== Segment start ==
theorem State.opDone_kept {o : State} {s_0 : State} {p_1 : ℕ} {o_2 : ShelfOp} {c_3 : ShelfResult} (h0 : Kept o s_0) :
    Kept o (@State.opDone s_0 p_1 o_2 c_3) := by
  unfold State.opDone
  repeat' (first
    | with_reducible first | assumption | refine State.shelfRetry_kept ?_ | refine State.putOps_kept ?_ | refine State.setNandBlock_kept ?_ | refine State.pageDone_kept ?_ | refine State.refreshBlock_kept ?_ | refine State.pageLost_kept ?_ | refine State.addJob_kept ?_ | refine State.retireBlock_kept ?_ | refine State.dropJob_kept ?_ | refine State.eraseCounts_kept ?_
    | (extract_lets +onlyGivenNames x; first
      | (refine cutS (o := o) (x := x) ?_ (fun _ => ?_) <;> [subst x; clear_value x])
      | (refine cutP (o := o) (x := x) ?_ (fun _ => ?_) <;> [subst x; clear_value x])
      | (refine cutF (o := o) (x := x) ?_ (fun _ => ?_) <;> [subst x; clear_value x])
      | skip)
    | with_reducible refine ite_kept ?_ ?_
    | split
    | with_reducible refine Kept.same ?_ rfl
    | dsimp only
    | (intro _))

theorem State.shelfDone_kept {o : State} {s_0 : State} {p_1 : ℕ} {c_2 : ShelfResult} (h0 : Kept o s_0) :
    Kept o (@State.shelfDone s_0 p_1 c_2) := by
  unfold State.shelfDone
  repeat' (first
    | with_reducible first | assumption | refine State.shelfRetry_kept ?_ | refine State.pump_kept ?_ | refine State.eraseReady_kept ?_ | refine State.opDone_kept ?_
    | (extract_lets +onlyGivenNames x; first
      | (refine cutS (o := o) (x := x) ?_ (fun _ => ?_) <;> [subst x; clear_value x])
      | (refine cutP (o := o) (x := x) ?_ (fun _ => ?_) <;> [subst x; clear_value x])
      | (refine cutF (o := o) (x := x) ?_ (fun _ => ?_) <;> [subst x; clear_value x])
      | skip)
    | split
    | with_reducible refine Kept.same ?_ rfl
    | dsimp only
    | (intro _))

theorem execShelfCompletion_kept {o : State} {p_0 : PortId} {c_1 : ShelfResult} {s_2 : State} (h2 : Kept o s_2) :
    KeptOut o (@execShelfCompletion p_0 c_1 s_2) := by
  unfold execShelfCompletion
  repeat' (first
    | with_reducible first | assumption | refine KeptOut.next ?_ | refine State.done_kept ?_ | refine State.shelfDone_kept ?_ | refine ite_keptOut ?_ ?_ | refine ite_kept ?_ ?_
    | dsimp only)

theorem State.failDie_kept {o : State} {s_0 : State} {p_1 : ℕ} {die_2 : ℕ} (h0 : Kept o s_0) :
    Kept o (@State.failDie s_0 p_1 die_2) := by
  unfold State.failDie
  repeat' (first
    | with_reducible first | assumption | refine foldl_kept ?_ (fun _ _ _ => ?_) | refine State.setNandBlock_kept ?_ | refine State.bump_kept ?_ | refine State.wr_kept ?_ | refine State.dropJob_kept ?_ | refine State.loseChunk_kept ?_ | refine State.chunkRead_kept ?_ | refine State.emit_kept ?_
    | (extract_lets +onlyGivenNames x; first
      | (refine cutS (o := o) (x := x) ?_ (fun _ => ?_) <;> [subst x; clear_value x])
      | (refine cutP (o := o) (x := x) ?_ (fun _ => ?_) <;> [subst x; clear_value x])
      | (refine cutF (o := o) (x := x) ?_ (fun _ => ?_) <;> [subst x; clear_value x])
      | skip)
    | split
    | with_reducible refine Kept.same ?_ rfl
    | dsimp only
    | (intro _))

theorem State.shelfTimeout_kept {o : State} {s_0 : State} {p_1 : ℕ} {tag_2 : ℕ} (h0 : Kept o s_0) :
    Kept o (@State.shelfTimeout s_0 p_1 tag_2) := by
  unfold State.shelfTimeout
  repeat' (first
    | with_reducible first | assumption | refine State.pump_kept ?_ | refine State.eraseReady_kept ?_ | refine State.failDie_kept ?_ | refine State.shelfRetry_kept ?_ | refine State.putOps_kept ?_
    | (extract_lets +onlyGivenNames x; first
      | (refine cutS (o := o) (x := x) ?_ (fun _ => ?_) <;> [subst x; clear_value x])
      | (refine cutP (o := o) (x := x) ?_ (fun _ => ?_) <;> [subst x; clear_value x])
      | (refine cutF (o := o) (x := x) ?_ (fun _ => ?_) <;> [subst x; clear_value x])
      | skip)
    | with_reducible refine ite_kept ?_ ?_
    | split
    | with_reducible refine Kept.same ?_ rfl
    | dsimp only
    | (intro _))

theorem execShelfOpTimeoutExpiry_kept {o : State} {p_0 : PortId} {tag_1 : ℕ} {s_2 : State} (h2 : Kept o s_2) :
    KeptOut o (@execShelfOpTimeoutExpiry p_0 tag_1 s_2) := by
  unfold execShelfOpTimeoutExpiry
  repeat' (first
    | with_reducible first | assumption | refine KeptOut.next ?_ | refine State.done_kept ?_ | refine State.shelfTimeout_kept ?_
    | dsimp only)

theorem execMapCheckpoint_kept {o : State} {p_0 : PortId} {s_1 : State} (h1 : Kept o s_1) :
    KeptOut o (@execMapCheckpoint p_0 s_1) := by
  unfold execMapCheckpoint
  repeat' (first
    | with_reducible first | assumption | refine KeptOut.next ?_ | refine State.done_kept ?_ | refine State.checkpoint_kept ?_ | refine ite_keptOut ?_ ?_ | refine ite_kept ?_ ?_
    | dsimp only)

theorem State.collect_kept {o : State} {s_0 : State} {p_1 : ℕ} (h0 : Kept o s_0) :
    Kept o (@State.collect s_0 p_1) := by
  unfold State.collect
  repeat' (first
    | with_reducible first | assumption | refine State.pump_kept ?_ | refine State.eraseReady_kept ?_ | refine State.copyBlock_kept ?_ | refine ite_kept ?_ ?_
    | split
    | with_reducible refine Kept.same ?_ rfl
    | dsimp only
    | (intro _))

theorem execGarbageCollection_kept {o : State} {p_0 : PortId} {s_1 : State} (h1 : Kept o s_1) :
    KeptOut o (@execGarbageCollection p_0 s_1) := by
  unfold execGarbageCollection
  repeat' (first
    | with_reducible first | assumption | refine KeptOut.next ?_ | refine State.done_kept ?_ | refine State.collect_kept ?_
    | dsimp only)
== Segment end ==
### Work required
Set down the entire listing above again, word for word.

### Task solution
theorem State.opDone_kept {o : State} {s_0 : State} {p_1 : ℕ} {o_2 : ShelfOp} {c_3 : ShelfResult} (h0 : Kept o s_0) :
    Kept o (@State.opDone s_0 p_1 o_2 c_3) := by
  unfold State.opDone
  repeat' (first
    | with_reducible first | assumption | refine State.shelfRetry_kept ?_ | refine State.putOps_kept ?_ | refine State.setNandBlock_kept ?_ | refine State.pageDone_kept ?_ | refine State.refreshBlock_kept ?_ | refine State.pageLost_kept ?_ | refine State.addJob_kept ?_ | refine State.retireBlock_kept ?_ | refine State.dropJob_kept ?_ | refine State.eraseCounts_kept ?_
    | (extract_lets +onlyGivenNames x; first
      | (refine cutS (o := o) (x := x) ?_ (fun _ => ?_) <;> [subst x; clear_value x])
      | (refine cutP (o := o) (x := x) ?_ (fun _ => ?_) <;> [subst x; clear_value x])
      | (refine cutF (o := o) (x := x) ?_ (fun _ => ?_) <;> [subst x; clear_value x])
      | skip)
    | with_reducible refine ite_kept ?_ ?_
    | split
    | with_reducible refine Kept.same ?_ rfl
    | dsimp only
    | (intro _))

theorem State.shelfDone_kept {o : State} {s_0 : State} {p_1 : ℕ} {c_2 : ShelfResult} (h0 : Kept o s_0) :
    Kept o (@State.shelfDone s_0 p_1 c_2) := by
  unfold State.shelfDone
  repeat' (first
    | with_reducible first | assumption | refine State.shelfRetry_kept ?_ | refine State.pump_kept ?_ | refine State.eraseReady_kept ?_ | refine State.opDone_kept ?_
    | (extract_lets +onlyGivenNames x; first
      | (refine cutS (o := o) (x := x) ?_ (fun _ => ?_) <;> [subst x; clear_value x])
      | (refine cutP (o := o) (x := x) ?_ (fun _ => ?_) <;> [subst x; clear_value x])
      | (refine cutF (o := o) (x := x) ?_ (fun _ => ?_) <;> [subst x; clear_value x])
      | skip)
    | split
    | with_reducible refine Kept.same ?_ rfl
    | dsimp only
    | (intro _))

theorem execShelfCompletion_kept {o : State} {p_0 : PortId} {c_1 : ShelfResult} {s_2 : State} (h2 : Kept o s_2) :
    KeptOut o (@execShelfCompletion p_0 c_1 s_2) := by
  unfold execShelfCompletion
  repeat' (first
    | with_reducible first | assumption | refine KeptOut.next ?_ | refine State.done_kept ?_ | refine State.shelfDone_kept ?_ | refine ite_keptOut ?_ ?_ | refine ite_kept ?_ ?_
    | dsimp only)

theorem State.failDie_kept {o : State} {s_0 : State} {p_1 : ℕ} {die_2 : ℕ} (h0 : Kept o s_0) :
    Kept o (@State.failDie s_0 p_1 die_2) := by
  unfold State.failDie
  repeat' (first
    | with_reducible first | assumption | refine foldl_kept ?_ (fun _ _ _ => ?_) | refine State.setNandBlock_kept ?_ | refine State.bump_kept ?_ | refine State.wr_kept ?_ | refine State.dropJob_kept ?_ | refine State.loseChunk_kept ?_ | refine State.chunkRead_kept ?_ | refine State.emit_kept ?_
    | (extract_lets +onlyGivenNames x; first
      | (refine cutS (o := o) (x := x) ?_ (fun _ => ?_) <;> [subst x; clear_value x])
      | (refine cutP (o := o) (x := x) ?_ (fun _ => ?_) <;> [subst x; clear_value x])
      | (refine cutF (o := o) (x := x) ?_ (fun _ => ?_) <;> [subst x; clear_value x])
      | skip)
    | split
    | with_reducible refine Kept.same ?_ rfl
    | dsimp only
    | (intro _))

theorem State.shelfTimeout_kept {o : State} {s_0 : State} {p_1 : ℕ} {tag_2 : ℕ} (h0 : Kept o s_0) :
    Kept o (@State.shelfTimeout s_0 p_1 tag_2) := by
  unfold State.shelfTimeout
  repeat' (first
    | with_reducible first | assumption | refine State.pump_kept ?_ | refine State.eraseReady_kept ?_ | refine State.failDie_kept ?_ | refine State.shelfRetry_kept ?_ | refine State.putOps_kept ?_
    | (extract_lets +onlyGivenNames x; first
      | (refine cutS (o := o) (x := x) ?_ (fun _ => ?_) <;> [subst x; clear_value x])
      | (refine cutP (o := o) (x := x) ?_ (fun _ => ?_) <;> [subst x; clear_value x])
      | (refine cutF (o := o) (x := x) ?_ (fun _ => ?_) <;> [subst x; clear_value x])
      | skip)
    | with_reducible refine ite_kept ?_ ?_
    | split
    | with_reducible refine Kept.same ?_ rfl
    | dsimp only
    | (intro _))

theorem execShelfOpTimeoutExpiry_kept {o : State} {p_0 : PortId} {tag_1 : ℕ} {s_2 : State} (h2 : Kept o s_2) :
    KeptOut o (@execShelfOpTimeoutExpiry p_0 tag_1 s_2) := by
  unfold execShelfOpTimeoutExpiry
  repeat' (first
    | with_reducible first | assumption | refine KeptOut.next ?_ | refine State.done_kept ?_ | refine State.shelfTimeout_kept ?_
    | dsimp only)

theorem execMapCheckpoint_kept {o : State} {p_0 : PortId} {s_1 : State} (h1 : Kept o s_1) :
    KeptOut o (@execMapCheckpoint p_0 s_1) := by
  unfold execMapCheckpoint
  repeat' (first
    | with_reducible first | assumption | refine KeptOut.next ?_ | refine State.done_kept ?_ | refine State.checkpoint_kept ?_ | refine ite_keptOut ?_ ?_ | refine ite_kept ?_ ?_
    | dsimp only)

theorem State.collect_kept {o : State} {s_0 : State} {p_1 : ℕ} (h0 : Kept o s_0) :
    Kept o (@State.collect s_0 p_1) := by
  unfold State.collect
  repeat' (first
    | with_reducible first | assumption | refine State.pump_kept ?_ | refine State.eraseReady_kept ?_ | refine State.copyBlock_kept ?_ | refine ite_kept ?_ ?_
    | split
    | with_reducible refine Kept.same ?_ rfl
    | dsimp only
    | (intro _))

theorem execGarbageCollection_kept {o : State} {p_0 : PortId} {s_1 : State} (h1 : Kept o s_1) :
    KeptOut o (@execGarbageCollection p_0 s_1) := by
  unfold execGarbageCollection
  repeat' (first
    | with_reducible first | assumption | refine KeptOut.next ?_ | refine State.done_kept ?_ | refine State.collect_kept ?_
    | dsimp only)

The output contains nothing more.